_Your task:_
Copy out all lines from the entries below in which "pwmPulseEdge" occurs.

(Stored items)
-- ==== Sys2Proof/Classes.lean ====
section
/-! DEFINITION. The classes of commands that the frames of spec-wide claims speak of: a class is named after its first command,
and gives the instant of each of its commands. -/

namespace Sys2Proof.Machine

/-- The instant and the load channel of a command that concerns one load channel. -/
def loadChannelOf : Instr → Option (Nat × Nat)
  | .shortCircuitTrip t k _ => some (t, k.val)
  | .scTripAged t k => some (t, k.val)
  | .thermalTrip t k _ => some (t, k.val)
  | .currentLimitTrip t k _ => some (t, k.val)
  | .retryWaitEnd t k => some (t, k.val)
  | .inrushEnd t k _ => some (t, k.val)
  | .reverseCurrentTrip t k _ => some (t, k.val)
  | .backfedEntry t k _ => some (t, k.val)
  | .backfedExit t k _ => some (t, k.val)
  | .closePermitted t k _ _ => some (t, k.val)
  | .tjWarn t k _ => some (t, k.val)
  | .outputSwitch t k => some (t, k.val)
  | .pwmPulseEdge t k => some (t, k.val)
  | .leaseExpiry t k => some (t, k.val)
  | .tripAck a k => some (a.t, k.val)
  | .unlock a k _ => some (a.t, k.val)
  | .interrogate a k => some (a.t, k.val)
  | .accept a k => some (a.t, k.val)
  | .tagPeriodExpiry t k => some (t, k.val)
  | .tagInterrogationStart t k => some (t, k.val)
  | .tagResponse t k _ => some (t, k.val)
  | .tagNoResponse t k => some (t, k.val)
  | .tagLowImpedance t k => some (t, k.val)
  | .tagRetry t k => some (t, k.val)
  | .inductiveDecayEnd t k _ _ => some (t, k.val)
  | _ => none

/-- The instant and the bank of a command that concerns one bank of the load stage. -/
def loadBankOf : Instr → Option (Nat × Nat)
  | .scWindowEnd t k => some (t, k.val)
  | .uvOff t k _ => some (t, k.val)
  | .bankVoltageRecovered t k _ => some (t, k.val)
  | .uvSettleEnd t k => some (t, k.val)
  | .uvRestartStep t k => some (t, k.val)
  | _ => none

/-- The instant and the CAN channel of a command that concerns one CAN channel. -/
def canChannelOf : Instr → Option (Nat × Nat)
  | .req a k _ => some (a.t, k.val)
  | .mbCancel a k _ => some (a.t, k.val)
  | .release a k _ => some (a.t, k.val)
  | .canLaunchEligible t k _ => some (t, k.val)
  | .launchLate t k _ => some (t, k.val)
  | .txsCancel a k => some (a.t, k.val)
  | .canConfigApply t k => some (t, k.val)
  | .canSof t k _ => some (t, k.val)
  | .canTxDone t k _ => some (t, k.val)
  | .canArbitrationLost t k => some (t, k.val)
  | .canTxError t k _ _ _ _ => some (t, k.val)
  | .canRxFrame t k _ _ => some (t, k.val)
  | .canRxError t k _ _ _ _ => some (t, k.val)
  | .recover a k => some (a.t, k.val)
  | .busOffEnd t k => some (t, k.val)
  | .salArm a k _ => some (a.t, k.val)
  | _ => none

/-- The instant and the LIN channel of a command that concerns one LIN channel. -/
def linChannelOf : Instr → Option (Nat × Nat)
  | .sched a k _ => some (a.t, k.val)
  | .sleep a k => some (a.t, k.val)
  | .wake a k => some (a.t, k.val)
  | .linSlotStart t k => some (t, k.val)
  | .linHeaderRx t k _ _ _ _ => some (t, k.val)
  | .linResponseRx t k _ => some (t, k.val)
  | .linFrameTimeout t k _ => some (t, k.val)
  | .linIdleSleep t k => some (t, k.val)
  | .linWakeRetry t k => some (t, k.val)
  | .linScheduleResume t k => some (t, k.val)
  | .update a k _ => some (a.t, k.val)
  | .lfbRelease a k _ => some (a.t, k.val)
  | _ => none

/-- The instant and the DMA channel of a command that concerns one DMA channel. -/
def dmaChannelOf : Instr → Option (Nat × Nat)
  | .dmaStart a k _ => some (a.t, k.val)
  | .stop a k => some (a.t, k.val)
  | .dmaClear a k => some (a.t, k.val)
  | .chOff t k => some (t, k.val)
  | .fence t k => some (t, k.val)
  | .halt t k => some (t, k.val)
  | .fenceComplete t k => some (t, k.val)
  | .loop t k => some (t, k.val)
  | .wait t k => some (t, k.val)
  | .dmaWaitMet t k => some (t, k.val)
  | .dmaFault t k _ => some (t, k.val)
  | _ => none

/-- The instant and the port of a command that concerns one port of the switch. -/
def portOf : Instr → Option (Nat × Nat)
  | .gateEntryChange t k => some (t, k.val)
  | .preemptVerifyDone t k _ => some (t, k.val)
  | .ethTxSelect t k _ => some (t, k.val)
  | .ethLinkChange t k _ _ _ _ _ => some (t, k.val)
  | _ => none

/-- The instant and the page of a command that concerns one register page. -/
def pageOf : Instr → Option (Nat × Nat)
  | .quiesce a k => some (a.t, k.val)
  | .drain a k => some (a.t, k.val)
  | .squash a k => some (a.t, k.val)
  | .resume a k => some (a.t, k.val)
  | .reset a k => some (a.t, k.val)
  | .snapshot a k => some (a.t, k.val)
  | .discardStage a k => some (a.t, k.val)
  | .pageInflightZero t k => some (t, k.val)
  | .squashComplete t k => some (t, k.val)
  | .drainTimeout t k => some (t, k.val)
  | .pageResetComplete t k => some (t, k.val)
  | _ => none

/-- The instant and the partition of a command that concerns one partition. -/
def partitionOf : Instr → Option (Nat × Nat)
  | .partReset a _ k => some (a.t, k.val)
  | .partStart a _ k => some (a.t, k.val)
  | .restart a _ k => some (a.t, k.val)
  | .partDrainEnd t k => some (t, k.val)
  | .partSquashDone t k => some (t, k.val)
  | .resetDone t k => some (t, k.val)
  | _ => none

/-- The commands that change the same parts of the state as `shortCircuitTrip`. -/
def likeShortCircuitTrip : Instr → Option Nat
  | .shortCircuitTrip t _ _ => some t
  | .scWindowEnd t _ => some t
  | .thermalTrip t _ _ => some t
  | .currentLimitTrip t _ _ => some t
  | .retryWaitEnd t _ => some t
  | .inrushEnd t _ _ => some t
  | .uvOff t _ _ => some t
  | .uvSettleEnd t _ => some t
  | .uvRestartStep t _ => some t
  | .olOffCheckStart t => some t
  | .olOffCheckEnd t => some t
  | .reverseCurrentTrip t _ _ => some t
  | .backfedEntry t _ _ => some t
  | .backfedExit t _ _ => some t
  | .closePermitted t _ _ _ => some t
  | .feedRestoreStep t _ => some t
  | .bankVoltageRecovered t _ _ => some t
  | .scTripAged t _ => some t
  | .tjWarn t _ _ => some t
  | .outputSwitch t _ => some t
  | .pgenPeriodBoundary t _ => some t
  | .pwmPulseEdge t _ => some t
  | .leaseTick t => some t
  | .leaseExpiry t _ => some t
  | .lsClockStart t => some t
  | .lsClockStop t => some t
  | .tagPeriodExpiry t _ => some t
  | .tagInterrogationStart t _ => some t
  | .tagLowImpedance t _ => some t
  | .tagRetry t _ => some t
  | _ => none

/-- The commands that change the same parts of the state as `tripAck`. -/
def likeTripAck : Instr → Option Nat
  | .tripAck a _ => some a.t
  | .unlock a _ _ => some a.t
  | .renew a _ _ => some a.t
  | .rearm a _ _ => some a.t
  | _ => none

/-- The commands that change the same parts of the state as `ledgerUpdate`. -/
def likeLedgerUpdate : Instr → Option Nat
  | .ledgerUpdate t => some t
  | .ledgerPeerSend t _ => some t
  | _ => none

/-- The commands that change the same parts of the state as `ledgerPeerReceive`. -/
def likeLedgerPeerReceive : Instr → Option Nat
  | .ledgerPeerReceive t _ _ _ _ _ _ _ _ _ _ => some t
  | _ => none

/-- The commands that change the same parts of the state as `modelStep`. -/
def likeModelStep : Instr → Option Nat
  | .modelStep t _ _ => some t
  | .tagResponse t _ _ => some t
  | .tagNoResponse t _ => some t
  | .journalPeriod t => some t
  | .inductiveDecayEnd t _ _ _ => some t
  | _ => none

/-- The commands that change the same parts of the state as `interrogate`. -/
def likeInterrogate : Instr → Option Nat
  | .interrogate a _ => some a.t
  | .accept a _ => some a.t
  | .flush a => some a.t
  | .start a => some a.t
  | _ => none

/-- The commands that change the same parts of the state as `ainBurdenReconnect`. -/
def likeAinBurdenReconnect : Instr → Option Nat
  | .ainBurdenReconnect t _ => some t
  | .finEdge t _ _ _ _ => some t
  | .ssupUndervolt t _ _ => some t
  | .ssupRetry t _ => some t
  | .ainOverload t _ => some t
  | .finStall t _ => some t
  | .ssupOverload t _ => some t
  | .ssupBackfed t _ => some t
  | .ainSample t _ _ _ => some t
  | .finGateEnd t _ => some t
  | _ => none

/-- The commands that change the same parts of the state as `ssupFaultRestart`. -/
def likeSsupFaultRestart : Instr → Option Nat
  | .ssupFaultRestart a _ => some a.t
  | _ => none

/-- The commands that change the same parts of the state as `dinPoll`. -/
def likeDinPoll : Instr → Option Nat
  | .dinPoll t _ _ => some t
  | .wakeInputEdge t _ _ => some t
  | _ => none

/-- The commands that change the same parts of the state as `canConfigApply`. -/
def likeCanConfigApply : Instr → Option Nat
  | .canConfigApply t _ => some t
  | _ => none

/-- The commands that change the same parts of the state as `canLaunchEligible`. -/
def likeCanLaunchEligible : Instr → Option Nat
  | .canLaunchEligible t _ _ => some t
  | .linScheduleResume t _ => some t
  | .canRxError t _ _ _ _ _ => some t
  | .busOffEnd t _ => some t
  | .launchLate t _ _ => some t
  | .linSlotStart t _ => some t
  | .linHeaderRx t _ _ _ _ _ => some t
  | .linFrameTimeout t _ _ => some t
  | .linIdleSleep t _ => some t
  | .linWakeRetry t _ => some t
  | _ => none

/-- The commands that change the same parts of the state as `canSof`. -/
def likeCanSof : Instr → Option Nat
  | .canSof t _ _ => some t
  | .canArbitrationLost t _ => some t
  | _ => none

/-- The commands that change the same parts of the state as `canTxError`. -/
def likeCanTxError : Instr → Option Nat
  | .canTxError t _ _ _ _ _ => some t
  | .canTxDone t _ _ => some t
  | .canRxFrame t _ _ _ => some t
  | _ => none

/-- The commands that change the same parts of the state as `linResponseRx`. -/
def likeLinResponseRx : Instr → Option Nat
  | .linResponseRx t _ _ => some t
  | _ => none

/-- The commands that change the same parts of the state as `req`. -/
def likeReq : Instr → Option Nat
  | .req a _ _ => some a.t
  | .mbCancel a _ _ => some a.t
  | .release a _ _ => some a.t
  | .recover a _ => some a.t
  | .salArm a _ _ => some a.t
  | .sched a _ _ => some a.t
  | .sleep a _ => some a.t
  | .wake a _ => some a.t
  | .update a _ _ => some a.t
  | .lfbRelease a _ _ => some a.t
  | _ => none

/-- The commands that change the same parts of the state as `txsCancel`. -/
def likeTxsCancel : Instr → Option Nat
  | .txsCancel a _ => some a.t
  | _ => none

/-- The commands that change the same parts of the state as `canWakePattern`. -/
def likeCanWakePattern : Instr → Option Nat
  | .canWakePattern t _ => some t
  | .canWakeFrame t _ _ => some t
  | .linBusWake t _ => some t
  | _ => none

/-- The commands that change the same parts of the state as `tpeTxFrameDone`. -/
def likeTpeTxFrameDone : Instr → Option Nat
  | .tpeTxFrameDone t _ => some t
  | .tpeTimerExpiry t _ => some t
  | .tpeGapExpiry t _ => some t
  | _ => none

/-- The commands that change the same parts of the state as `tpeTxRequest`. -/
def likeTpeTxRequest : Instr → Option Nat
  | .tpeTxRequest t _ _ => some t
  | .tpeFrameRx t _ _ _ => some t
  | _ => none

/-- The commands that change the same parts of the state as `gwEventAdmit`. -/
def likeGwEventAdmit : Instr → Option Nat
  | .gwEventAdmit t _ => some t
  | .groupDone t _ => some t
  | _ => none

/-- The commands that change the same parts of the state as `gwSlotClr`. -/
def likeGwSlotClr : Instr → Option Nat
  | .gwSlotClr a _ _ => some a.t
  | _ => none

_Response box:_
  | .pwmPulseEdge t k => some (t, k.val)
  | .pwmPulseEdge t _ => some t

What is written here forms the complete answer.